Disk IO reaches 100%, causing system hangs

And if you change the brtfs mount parameters in /etc/fstab ? Please test it, for me this solved the problem! Have a nice day! (from commit=120 0 2 to 15 0 2 for all brtfs partitions)

OP has already specified that:

The BTRFS built-in default is commit=30 so there should be no reason to arbitrarily change it to anything else.

1 Like

The other obvious thing is to try a different kernel. TKG kernels seem to have very narrow performance benefits whereas linux and linux-zen are designed to work well on a wide range of hardware.

2 Likes

Yeah, I've been sensing performance regression in 5.10 TKG kernel.

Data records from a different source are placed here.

-- ==== Sys2Proof/Certificates/Slice0/Obligations.lean ====
section
/-! DEFINITION. The statements about the block. A clause about one command says, for every state and operands that meet
its hypotheses, that the command answers a next state, and which: `setSw`, `setEp`, `setB` replace one part and leave the
other part, the queue and all else as they are, and a record update names every field that changes. -/

open Sys2Proof Sys2Proof.Machine

/-! ### The machine -/

/-- A step takes the command at the front of the queue and runs its meaning with the rest of the queue. With nothing in the
queue a step changes nothing: the model's choice (log entry 5). -/
def Obligations.StepRunsFrontCommand : Prop :=
  (∀ (c : Instr) (s : State) (rest : List Instr), s.pending = c :: rest →
     Sys2Proof.Machine.step s = Sys2Proof.Machine.exec c { s with pending := rest }) ∧
  (∀ s : State, s.pending = [] → Sys2Proof.Machine.step s = .next s)

/-- Every command answers a next state, whatever the state, and leaves the queue as it found it: no command faults or is
refused. -/
def Obligations.EveryCommandAnswersNext : Prop :=
  ∀ (c : Instr) (s : State), ∃ t, Sys2Proof.Machine.exec c s = .next t ∧ t.pending = s.pending

/-- A part that is off (PORST_N asserted, held or halted, or the save island alone powered) takes no command but PORST_N,
its release and Stopper's save steps: its state stays as it is (the model's reading, log entry 70, of R375, R428, R448). -/
def Obligations.OffPartsStayAsTheyAre : Prop :=
  ∀ (c : Instr) (s t : State), wakesOff c = false → Sys2Proof.Machine.exec c s = .next t →
    (s.sw.off = true → t.sw = s.sw) ∧ (s.ep.off = true → t.ep = s.ep)

/-- Each command changes the state of its own part only: the other part and the queue stay as they are. -/
def Obligations.CommandsChangeTheirOwnPartOnly : Prop :=
  ∀ (c : Instr) (s t : State), Sys2Proof.Machine.exec c s = .next t →
    (partOf c = some .sw → t.ep = s.ep) ∧ (partOf c = some .ep → t.sw = s.sw)

/-! ### Rigging: staged copies, seals and commit requests -/

/-- The value that copy-forward's end leaves in a staged word: that of the last write held for it, else what it had. -/
def lastHeld (b : Base) (key : Nat) : Word :=
  (((b.rig.held.filter fun e => e.1 == key).getLast?).map fun e => e.2).getD (b.stagedAt key)

/-- COPY_FORWARD_DONE (R37): the writes held during copy-forward are applied in arrival order, so that each staged word
ends with the value of the last write held for it, and a word that no write named keeps its value. Nothing else changes. -/
def Obligations.CopyForwardAppliesHeldWritesInOrder : Prop :=
  ∀ (d : Dev) (s : State), s.runs d → (s.base d).rig.copyFwd = true →
    ∃ staged, Sys2Proof.Machine.exec (.copyForwardDone d) s =
        .next (s.setB d { s.base d with rig := { (s.base d).rig with staged := staged, held := [], copyFwd := false } }) ∧
      ∀ key, (staged.look key).getD ((s.base d).liveAt key) = lastHeld (s.base d) key

/-- SEAL_CHECK and DISCARD (R40). A seal check writes SEAL_SEQ and sets SEALED exactly when its SEAL_REASON is 0; a DISCARD
makes every staged copy equal its live copy, clears the seal and leaves the device clean. Nothing else changes. A staged
RIG_ROLE whose NODE_ID is 0xFFF never seals, on either part (R15). -/
def Obligations.SealAndDiscardComplete : Prop :=
  (∀ (d : Dev) (p : MPort) (seq : BitVec 16) (s : State), s.runs d → (d = .sw → s.sw.holds p = true) →
    ∃ b, Sys2Proof.Machine.exec (.sealCheck d p seq) s = .next (s.setB d b) ∧
      b.sealSeq = seq.toNat ∧ (b.rig.sealed = true ↔ b.rig.sealReason = 0) ∧
      (∀ key, key ≠ (s.base d).rigPage + 0x48 → b.liveAt key = (s.base d).liveAt key) ∧
      b = { s.base d with rig := { (s.base d).rig with
        live := b.rig.live, sealed := b.rig.sealed, sealReason := b.rig.sealReason } }) ∧
  (∀ (d : Dev) (p : MPort) (s : State), s.runs d → (d = .sw → s.sw.holds p = true) →
    ∃ b, Sys2Proof.Machine.exec (.discard d p) s = .next (s.setB d b) ∧
      (∀ key, b.stagedAt key = b.liveAt key) ∧
      b = { s.base d with rig := { (s.base d).rig with
        staged := [], held := [], sealed := false, clean := true, sealReason := 0, imgPartial := false } }) ∧
  (∀ (d : Dev) (p : MPort) (seq : BitVec 16) (s : State) (v : Word), s.runs d → (d = .sw → s.sw.holds p = true) →
     (s.base d).dev = d → (s.base d).rig.held = [] → ((s.base d).rigPage + 0x40, v) ∈ (s.base d).rig.staged →
     fld 21 10 v = 0xFFF →
     ∃ t, Sys2Proof.Machine.exec (.sealCheck d p seq) s = .next t ∧ (t.base d).rig.sealed = false)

Sensing in general everyday usage but haven't done any thorough testing. Switched to the zen kernel and been happy with it.

2 Likes

This ^^^ is a common issue reported on numerous threads complaining of freezing when using the btrfs file system with quotas enabled.

I cannot say for certain if disabling btrfs quotas will help in your specific case. However, if you do not provide feedback when solutions are suggested how are we to know?

Disabling quotas does have a negative impact on timeshift, as it disables timeshift’s ability to gauge how much space is being used for snapshots. Given the choice between system freezes and reducing timeshift’s features, I’ll leave it to you to decide which might be more important.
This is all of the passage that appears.